+++ Material shown

/-- The action of a CRIT rise (R476). -/
def State.critAction (s : State) (k : Nat) : State :=
  let act := s.rf (R.TH_Ss_CFG k) 1 0
  if act = 0 then s
  else if k < 16 then
    let s := s.thermalUnits (unitsOf k) 32
    if act = 2 then (s.islandOff k true).flag R.PW_STATUS 0 else s
  else
    let s := s.thermalUnits s.liveUnits 33
    if act = 2 then s.orderReset 3 else s

/-- One threshold meets a sample. -/
def State.thermalLevel (s : State) (k t : Nat) (temp : Int) : State :=
  let r := s.pow.thresholds.get (fun _ => .reset) (3 * k + t)
  let thr := s.thermalThr k t
  let h := s.thermalHyst k
  let d := s.thermalDwell k
  let up := if thr ≤ temp then r.up + 1 else 0
  let down := if temp < thr - h then r.down + 1 else 0
  let level := s.rb (R.TH_Ss_STATE k) t
  let limited := h == 0 && (match r.lastRise with
    | some l => decide (s.absTick < l + 12500000)
    | none => false)
  let rise := !level && decide (d ≤ up)
  let put := fun (x : State) (y : ThreshRec) =>
    x.setPow { x.pow with thresholds := x.pow.thresholds.set (fun _ => .reset) (3 * k + t) y }
  if rise && limited then
    let s := put s { r with up := up, down := down }
    if up = d && s.rb (R.TH_Ss_CFG k) 31 then s.flag R.TH_STATUS 3 else s
  else if rise then
    let s := (put s ⟨up, down, some s.absTick⟩).setRb (R.TH_Ss_STATE k) t true
    if s.rb (R.TH_Ss_CFG k) 31 then
      let s := s.flag R.TH_STATUS t
      if t = 2 then s.critAction k else s
    else s
  else
    let s := put s { r with up := up, down := down }
    if level && decide (d ≤ down) then s.setRb (R.TH_Ss_STATE k) t false else s

/-- THERMAL_SAMPLE (R473): while a thermal reset waits, samples of the central sensor decide its end. -/
def State.thermalSample (s : State) (k : Nat) (temp : BitVec 16) : State :=
  let v := temp.toInt
  match s.pow.thermalHold with
  | some c =>
    if k ≠ 16 then s
    else
      let c := if v < s.thermalThr 16 2 - s.thermalHyst 16 then c + 1 else 0
      s.setPow { s.pow with thermalHold := if s.thermalDwell 16 ≤ c then none else some c }
  | none =>
    if !s.beatRuns || (decide (k < 16) && !s.islandRuns k) then s
    else
      let s := s.setReg (R.TH_Ss_TEMP k) (w32 (2 ^ 31 + temp.toNat))
      let s := if k < 16 then s.setReg (R.IC_TEMP k) (w32 (2 ^ 31 + temp.toNat)) else s
      ((List.range 3).foldl (fun t i => t.thermalLevel k i v) s).thermalLines k

def execThermalSample (sensor : Fin 17) (temp : BitVec 16) (s : State) : Host.Outcome State Fault Refusal :=
  .next (s.thermalSample sensor.val temp)

/-! ### Test mode (R102, R486) -/

/-- A write of PW_TEST: the change is due at W + 2. -/
def State.pwTestWrite (s : State) (v : Word) : State :=
  let s := (s.setRb R.PW_TEST 31 (bit v 31)).request 11
  s.setPow { s.pow with testAt := some (s.clk.beat + 2, bit v 31) }

/-- Test mode begins or ends device-wide: the count of imposed fixed-phase executions stands at 16. -/
def State.testChange (s : State) (on : Bool) : State :=
  if s.testMode = on then s
  else
    let s := (s.setRb R.PW_STATE 29 on).flag R.PW_STATUS 1
    let s := (List.range 16).foldl (fun t n => if t.islandRuns n then t.setRb (R.IC_STATE n) 29 on else t) s
    leUnitsAll.foldl (fun t u =>
      if t.islandRuns u.1 then (List.range 8).foldl (fun t c => t.setRf (R.LE_CTXc_FIXED u.1 u.2 c) 4 0 16) t else t) s

/-- TEST_MODE_CHANGE (R486): the beat has come. -/
def execTestModeChange (s : State) : Host.Outcome State Fault Refusal :=
  .next (match s.pow.testAt with
    | some (b, on) => if serialGe s.clk.beat b then (s.setPow { s.pow with testAt := none }).testChange on else s
    | none => s)

end Sys2Proof.Machine
end

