/-- A write to byte-addressed RAM: part of a word in error is refused (R338). -/
def State.ramWrite (s : State) (a n : Nat) (v : Word) : BusResult × State :=
  if n = 4 then (.done, s.setMword a v)
  else if s.eccBad a then (.error .ecc, s.eccAccess a)
  else (.done, (s.eccRead a).storeBytes a ((bytesOfWord v).take n))

/-- The core whose stores a master makes. -/
def State.writer (s : State) : Master → Option Nat
  | .core n => some (s.leadCore n.val)
  | _ => none

/-- A write to system SRAM passes the data caches by (R299). -/
def State.sramWrite (s : State) (m : Master) (a n : Nat) (v : Word) : BusResult × State :=
  if 0x20000000 ≤ a ∧ a < 0x21000000 ∧ (n = 4 ∨ s.eccBad a = false) then
    (s.cachesMiss (s.writer m) ((List.range n).map (fun i => a + i))).ramWrite a n v
  else s.ramWrite a n v

/-- The snapshot memory (R77, R79). -/
def State.snapshotRead (s : State) (d a : Nat) : BusResult × State :=
  if s.ownerSec R.SN_OWNER && !s.domSecure d then (.error .ownership, s)
  else if s.rb R.SN_STATE 30 then (.error .blockRefused, s.flag R.SN_STATUS 6)
  else s.ramRead a 4

/-- A write to the snapshot memory: value words take none, address words none while the list is closed. -/
def State.snapshotWrite (s : State) (d a : Nat) (v : Word) : BusResult × State :=
  if !s.owns d R.SN_OWNER || (s.ownerSec R.SN_OWNER && !s.domSecure d) then (.error .ownership, s)
  else if a % 8 = 4 ∨ s.snap.closed = true then (.error .blockRefused, s.flag R.SN_STATUS 6)
  else (.done, s.setMword a v)

/-- A read through the staging alias (R56, R57): the shadow of an EB register or memory word, under R18; 0 without an
error at any other offset. -/
def State.stagingRead (s : State) (d t : Nat) : BusResult × State :=
  if !isEB t then (.data 0#32, s)
  else if (match entryBlk t with
    | some b => s.secureReg b t
    | none => false) && !s.domSecure d then (.error .ownership, s)
  else (.data (s.shadow t), s)

/-- The ownership check of a staging write (R58): domain 0 may stage into any block. An offset at which no register or
memory word is documented has no owner to be checked against, and the write is left to NO_EPOCH and NOT_EB (DESIGN
CHOICE; log entry 92). -/
def State.mayStage (s : State) (d t : Nat) : Bool :=
  d == 0 || (match descWord t, locate t with
    | some (n, m, _), _ => s.owns d (R.LE_OWNER n m) && (s.domSecure d || !s.ownerSec (R.LE_OWNER n m))
    | _, some (b, o) => (match b.row o with
      | some r => s.mayWriteReg d b r t
      | none => true)
    | _, none => (match stateWord t with
      | some (n, m, _) => s.owns d (R.LE_OWNER n m) && (s.domSecure d || !s.ownerSec (R.LE_OWNER n m))
      | none => true))

/-- A staging write to an engine that drops every write (R111). -/
def State.stagingDrops (s : State) (t : Nat) : Bool :=
  match stateWord t, entryBlk t with
  | some (n, m, _), _ => s.engineDrops (.le n m)
  | none, some b => s.engineDrops b
  | none, none => false

/-- A read of a place by domain `d`, size and alignment being right. -/
def State.readPlace (s : State) (m : Master) (d a n : Nat) : Place → BusResult × State
  | .ram x => s.ramRead x n
  | .flash x =>
    match s.flashRead x n with
    | (some v, t) => (.data (w32 v), t)
    | (none, t) => (.error .ecc, t)
  | .queueRam x => if d = 0 then s.ramRead x n else (.error .ownership, s)
  | .exchange w => s.xmReadStamped d (s.xmPort m) w
  | .snapshot x => s.snapshotRead d x
  | .engineMem i e x =>
    if s.islandGone m a then (.error .islandOff, s)
    else if s.ownerSec (R.LE_OWNER i e) && !s.domSecure d then (.error .ownership, s)
    else s.ramRead x 4
  | .register b r x =>
    if s.islandGone m a then (.error .islandOff, s)
    else if !s.mayReadReg d b x then (.error .ownership, s)
    else match portOf x with
      | some (dom, p) =>
        if x = R.QP_PUSH dom p then (match s.portPush dom p with
          | (v, t) => (.data v, t))
        else if x = R.QP_POP dom p then (match s.portPop dom p with
          | (v, t) => (.data v, t))
        else (.data (s.reg x), s)
      | none =>
        if R.CAL_BRAMw 0 ≤ x ∧ x < R.CAL_BRAMw 1024 ∧ s.eccBad x = true then (.error .ecc, s.eccAccess x)
        else match s.readReg b r x d with
          | (v, t) => (.data v, if R.CAL_BRAMw 0 ≤ x ∧ x < R.CAL_BRAMw 1024 then t.eccRead x else t)
  | .staging t => if s.islandGone m a then (.error .islandOff, s) else s.stagingRead d t
  | .bootRom x => (.data (w32 (leNat ((List.range n).map (fun i => Config.bootRom (x - 0xF0000000 + i))))), s)
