def execEpochStatus (mb : Fin 1024) (s : State) : Host.Outcome State Fault Refusal := .next (s.epochStatus mb.val)

/-! ### CAL (R396) -/

/-- Converter cores of a mask, ascending. -/
def maskCores (v : Word) : List Nat := indicesWhere 32 (fun i => bit v i)

/-- A mask of cores. -/
def coreMask (l : List Nat) : Word := wordOfBits (fun i => l.contains i)

/-- CAL_RUN: start every named core; those that start are kept in word 0, those refused in word 1. -/
def State.calRun (s : State) (mb : Nat) : State :=
  s.mbRun mb 0x0501 (lenIs 4) (fun r s =>
    let d := s.mbActs r
    let (on, t) := (maskCores (r.w 0)).foldl (fun (x : List Nat × State) i =>
      let was := x.2.rb (R.AC_CAL (i / 2) (i % 2)) 30
      let t := (x.2.writeAs .mp d (R.AC_CAL (i / 2) (i % 2)) 4 0x80000000#32).2
      (if t.rb (R.AC_CAL (i / 2) (i % 2)) 30 && !was then x.1 ++ [i] else x.1, t)) ([], s)
    t.mbSet r { r with phase := 1, keep := [coreMask on, r.w 0 &&& ~~~ coreMask on] })

def execCalRun (mb : Fin 1024) (s : State) : Host.Outcome State Fault Refusal := .next (s.calRun mb.val)

/-- The registers that CAL_SAVE returns for a core. -/
def calRegs (i : Nat) : List Nat :=
  [R.AC_CAL (i / 2) (i % 2)] ++ (List.range 4).map (fun g => R.AC_CAL_GAINg (i / 2) (i % 2) g)
    ++ (List.range 8).map (fun k => R.AC_CAL_LINk (i / 2) (i % 2) k)

/-- CAL_SAVE. -/
def State.calSave (s : State) (mb : Nat) : State :=
  s.mbRun mb 0x0502 (lenIs 4) (fun r s => s.mbReads r (s.mbActs r) ((maskCores (r.w 0)).flatMap calRegs))

def execCalSave (mb : Fin 1024) (s : State) : Host.Outcome State Fault Refusal := .next (s.calSave mb.val)

/-- The writes of CAL_RESTORE: the factors of each core; its AC_CAL word is passed over. -/
def factorWrites : List Nat → List Word → List (Nat × Word)
  | [], _ => []
  | i :: r, ws => ((calRegs i).drop 1).zip ((ws.drop 1).take 12) ++ factorWrites r (ws.drop 13)

/-- CAL_RESTORE. -/
def State.calRestore (s : State) (mb : Nat) : State :=
  s.mbRun mb 0x0503 (fun l => decide (4 ≤ l)) (fun r s =>
    let l := maskCores (r.w 0)
    if r.payload.length ≠ 1 + 13 * l.length then s.mbFail r stBadLength 0
    else s.mbWrites r (s.mbActs r) (factorWrites l (r.payload.drop 1)) (fun t => t.mbOk r []))

def execCalRestore (mb : Fin 1024) (s : State) : Host.Outcome State Fault Refusal := .next (s.calRestore mb.val)

/-! ### TUNE (R154, R155, R396) -/

/-- State word `k` of the tuning stage that a request names. -/
def State.tuneAddr (s : State) (r : MbRequest) (k : Nat) : Nat :=
  s.routed (stateAddr ((r.w 0).toNat / 6) ((r.w 0).toNat % 6) ((r.w 1).toNat + k))

/-- A CSEQ that is neither the last one sent nor the last one handled. -/
def State.newCseq (s : State) (r : MbRequest) : Nat :=
  let last := fld (s.mword (s.tuneAddr r 0)) 31 16
  let next := (last + 1) % 65536
  if next = fld (s.mword (s.tuneAddr r 1)) 31 16 then (next + 1) % 65536 else next

/-- The checks of a TUNE command; `act` runs when they pass. -/
def State.tuneChecked (s : State) (r : MbRequest) (act : State → State) : State :=
  if 96 ≤ (r.w 0).toNat then s.mbFail r stBadArg 0
  else if 8192 < (r.w 1).toNat + 12 then s.mbFail r stBadArg 4
  else if !s.islandReachable ((r.w 0).toNat / 6) then s.mbFail r stAccessError 0
  else if !s.owns (s.asker r) (R.LE_OWNER ((r.w 0).toNat / 6) ((r.w 0).toNat % 6))
      || (s.ownerSec (R.LE_OWNER ((r.w 0).toNat / 6) ((r.w 0).toNat % 6)) && !s.domSecure (s.asker r)) then s.mbFail r stDenied 0
  else act s

/-- The write of S0 for the engine's owner (R155): an engine retired without a substitute takes none (R111). -/
def State.tuneWrite (s : State) (r : MbRequest) (op rule : Nat) : State :=
  let n := (r.w 0).toNat / 6
  let m := (r.w 0).toNat % 6
  if s.leRetired n m && !s.leHosted n m && !(s.le n m).copying then s
  else s.setMword (s.tuneAddr r 0) (w32 (at_ (s.newCseq r) 16 + at_ rule 4 + op))

/-- TUNE_START: the response follows once the experiment has ended. -/
def State.tuneStart (s : State) (mb : Nat) : State :=
  s.mbRun mb 0x0601 (lenIs 12) (fun r s =>
    if 16 ≤ (r.w 2).toNat then s.mbFail r stBadArg 8
    else s.tuneChecked r (fun s => (s.tuneWrite r 1 (r.w 2).toNat).mbSet r { r with phase := 1 }))

def execTuneStart (mb : Fin 1024) (s : State) : Host.Outcome State Fault Refusal := .next (s.tuneStart mb.val)

/-- TUNE_POLL: the stage has handled the last command, and the experiment is DONE or ABORTED. -/
def State.tunePoll (s : State) (mb : Nat) : State :=
  match s.mp.requests.find? (fun r => r.mb == mb && r.code == 0x0601 && r.phase == 1 && r.answer.isNone) with
  | none => s
  | some r =>
    let s1 := s.mword (s.tuneAddr r 1)
    if !s.mbServed mb || fld s1 31 16 != fld (s.mword (s.tuneAddr r 0)) 31 16 || decide (fld s1 3 0 < 2) then s
    else s.mbOk r (s1 :: (List.range 6).map (fun i => s.mword (s.tuneAddr r (6 + i))))

def execTunePoll (mb : Fin 1024) (s : State) : Host.Outcome State Fault Refusal := .next (s.tunePoll mb.val)

/-- TUNE_CANCEL: there must be a running experiment. -/
def State.tuneCancel (s : State) (mb : Nat) : State :=
  s.mbRun mb 0x0602 (lenIs 8) (fun r s => s.tuneChecked r (fun s =>
    if fld (s.mword (s.tuneAddr r 1)) 3 0 = 1 then (s.tuneWrite r 2 0).mbOk r [] else s.mbFail r stWrongState 0))

def execTuneCancel (mb : Fin 1024) (s : State) : Host.Outcome State Fault Refusal := .next (s.tuneCancel mb.val)

/-! ### NET (R396) -/

/-- Run a NET command of a port: the port must exist. -/
def State.mbPort (s : State) (r : MbRequest) (act : Nat → State → State) : State :=
  if 4 ≤ (r.w 0).toNat then s.mbFail r stBadArg 0 else act (r.w 0).toNat s

/-- NET_PORT: the port scan ends, and a retired port comes back (R410, R428). -/
def State.netPort (s : State) (mb : Nat) : State :=
  s.mbRun mb 0x0701 (lenIs 16) (fun r s => s.mbPort r (fun p s =>
    let red := (r.w 3).toNat
    let et := if r.w 2 = 0#32 then 0x88B5 else (r.w 2).toNat
    if 0xFFFF < et then s.mbFail r stBadArg 8
    else if 4 ≤ red ∧ red ≠ 15 then s.mbFail r stBadArg 12
    else
      let s := s.setPort p { s.portRec p with scanning := false }
      s.mbWrites r 0 [(R.NX_PORTp_ETYPE p, w32 et), (R.NX_PORTp_CFG p, (r.w 1 &&& 0x00010103#32) ||| w32 (at_ red 24))] (fun t =>
        let t := if t.portRetired p then (t.portRestored p).conditionEnded (0x110 + p) else t
        t.mbOk r [t.reg (R.NX_PORTp_STATE p)])))

def execNetPort (mb : Fin 1024) (s : State) : Host.Outcome State Fault Refusal := .next (s.netPort mb.val)

/-- Sizes of a cyclic session (R415): multiples of 4 from 4 to 256. -/
def sizeField (n : Nat) : Bool := n % 4 == 0 && decide (4 ≤ n) && decide (n ≤ 256)

/-- NET_SESSION_OPEN. -/
def State.netSessionOpen (s : State) (mb : Nat) : State :=
  s.mbRun mb 0x0702 (lenIs 16) (fun r s =>
    let cyclic := bit (r.w 0) 31
    let partner := fld (r.w 0) 11 0
    let ns := (r.w 1).toNat
    let mask := (r.w 3).toNat
    let grids := (List.range 4).filter (fun p => mask.testBit p)
    if cyclic && (decide (ns < 31250) || grids.any (fun p => ns % max 1 (s.portRec p).cycle != 0)) then s.mbFail r stBadArg 4
    else if cyclic && !(sizeField (fld (r.w 2) 31 16) && sizeField (fld (r.w 2) 15 0)) then s.mbFail r stBadArg 8
    else if mask = 0 ∨ 16 ≤ mask ∨ 2 < grids.length then s.mbFail r stBadArg 12
    else if (s.sessionOf partner).isSome then s.mbFail r stWrongState 0
    else
      let cfg := w32 (2 ^ 31 + at_ (b2n cyclic) 30 + at_ 3 24 + at_ (s.asker r) 20 + at_ mask 16 + partner)
      match s.openSession cfg (r.w 1) (r.w 2) with
      | none => s.mbFail r stNoSpace 0
      | some (k, t) => t.mbOk r ((t.session k).queues.map t.qHandle))

def execNetSessionOpen (mb : Fin 1024) (s : State) : Host.Outcome State Fault Refusal := .next (s.netSessionOpen mb.val)

/-- NET_SESSION_CLOSE. -/
def State.netSessionClose (s : State) (mb : Nat) : State :=
  s.mbRun mb 0x0703 (lenIs 4) (fun r s =>
    match s.sessionOf (r.w 0).toNat with
    | some k => (s.closeSession k).mbOk r []
    | none => s.mbFail r stNotFound 0)

def execNetSessionClose (mb : Fin 1024) (s : State) : Host.Outcome State Fault Refusal := .next (s.netSessionClose mb.val)

/-- NET_GCL. -/
def State.netGcl (s : State) (mb : Nat) : State :=
  s.mbRun mb 0x0704 (fun l => decide (20 ≤ l)) (fun r s => s.mbPort r (fun p s =>
    let n := (r.w 1).toNat
    if n = 0 ∨ 1024 < n then s.mbFail r stBadArg 4
    else if r.payload.length ≠ 5 + n then s.mbFail r stBadLength 0
    else if r.w 4 = 0#32 then s.mbFail r stBadArg 16
    else (s.setPort p { s.portRec p with
      gates := r.payload.drop 5, base := r.w64 2, cycle := (r.w 4).toNat }).mbOk r []))

def execNetGcl (mb : Fin 1024) (s : State) : Host.Outcome State Fault Refusal := .next (s.netGcl mb.val)

/-- NET_STATUS: the sessions are those whose port mask names the port. -/
def State.netStatus (s : State) (mb : Nat) : State :=
  s.mbRun mb 0x0705 (lenIs 4) (fun r s => s.mbPort r (fun p s =>
    let l := s.sessionsOn.filter (fun k => (s.sesMask k).contains p)
    s.mbOk r [s.reg (R.NX_PORTp_STATE p), s.reg (R.NX_PORTp_RX_FRAMES p), s.reg (R.NX_PORTp_TX_FRAMES p),
      w32 (s.rf (R.NX_PORTp_ERRS p) 31 16), w32 (at_ (l.filter s.sesCyclic).length 16 + l.length)]))

def execNetStatus (mb : Fin 1024) (s : State) : Host.Outcome State Fault Refusal := .next (s.netStatus mb.val)

/-! ### DIAG (R397) -/

/-- DIAG_FAULTS: the records that have had an incident, in ascending source, from an index on. -/
def State.diagFaults (s : State) (mb : Nat) : State :=
  s.mbRun mb 0x0801 (lenIs 4) (fun r s =>
    let l := ((s.faults.recs.filter (fun e => e.2.incidents != 0)).drop (r.w 0).toNat).take 512
    s.mbOk r (w32 l.length :: l.flatMap (fun e => s.recordWords e.1)))

def execDiagFaults (mb : Fin 1024) (s : State) : Host.Outcome State Fault Refusal := .next (s.diagFaults mb.val)

/-- DIAG_ACK: the write to FC_ACK; the record must be open. -/
def State.diagAck (s : State) (mb : Nat) : State :=
  s.mbRun mb 0x0802 (lenIs 4) (fun r s =>
    if !(s.faultRec (r.w 0).toNat).isOpen then s.mbFail r stNotFound 0
    else s.mbWrites r 0 [(R.FC_ACK, r.w 0)] (fun t => t.mbOk r [w32 (s.faultRec (r.w 0).toNat).tally]))

def execDiagAck (mb : Fin 1024) (s : State) : Host.Outcome State Fault Refusal := .next (s.diagAck mb.val)

/-- Source number of the loop engine or converter core whose ownership register lies at an address (R451). -/
def unitSource (a : Nat) : Option Nat :=
  match locate a with
  | some (.le n m, 0) => some (6 * n + m)
  | some (.ac n c, 0) => some (acSource n c)
  | _ => none

/-- DIAG_RETIRE: the write to FC_RETIRE. -/
def State.diagRetire (s : State) (mb : Nat) : State :=
  s.mbRun mb 0x0803 (lenIs 4) (fun r s =>
    match unitSource (r.w 0).toNat with
    | none => s.mbFail r stBadArg 0
    | some x => if s.restorable x then s.mbFail r stWrongState 0
      else s.mbWrites r 0 [(R.FC_RETIRE, w32 x)] (fun t => t.mbOk r []))

def execDiagRetire (mb : Fin 1024) (s : State) : Host.Outcome State Fault Refusal := .next (s.diagRetire mb.val)

/-- DIAG_RESTORE: the write to FC_RESTORE; the response follows the self-test. -/
def State.diagRestore (s : State) (mb : Nat) : State :=
  s.mbRun mb 0x0804 (lenIs 4) (fun r s =>
    match unitSource (r.w 0).toNat with
    | none => s.mbFail r stBadArg 0
    | some x => if !s.restorable x || s.rb R.FC_RESTORE_STATE 31 then s.mbFail r stWrongState 0
      else s.mbWrites r 0 [(R.FC_RESTORE, w32 x)] (fun t => t.mbSet r { r with phase := 1 }))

++++++

Activity: The line with "let put := fun" is the last to include; transcribe exactly every line from the top of the material above down to it.

Written answer:
/-- The action of a CRIT rise (R476). -/
def State.critAction (s : State) (k : Nat) : State :=
  let act := s.rf (R.TH_Ss_CFG k) 1 0
  if act = 0 then s
  else if k < 16 then
    let s := s.thermalUnits (unitsOf k) 32
    if act = 2 then (s.islandOff k true).flag R.PW_STATUS 0 else s
  else
    let s := s.thermalUnits s.liveUnits 33
    if act = 2 then s.orderReset 3 else s

/-- One threshold meets a sample. -/
def State.thermalLevel (s : State) (k t : Nat) (temp : Int) : State :=
  let r := s.pow.thresholds.get (fun _ => .reset) (3 * k + t)
  let thr := s.thermalThr k t
  let h := s.thermalHyst k
  let d := s.thermalDwell k
  let up := if thr ≤ temp then r.up + 1 else 0
  let down := if temp < thr - h then r.down + 1 else 0
  let level := s.rb (R.TH_Ss_STATE k) t
  let limited := h == 0 && (match r.lastRise with
    | some l => decide (s.absTick < l + 12500000)
    | none => false)
  let rise := !level && decide (d ≤ up)
  let put := fun (x : State) (y : ThreshRec) =>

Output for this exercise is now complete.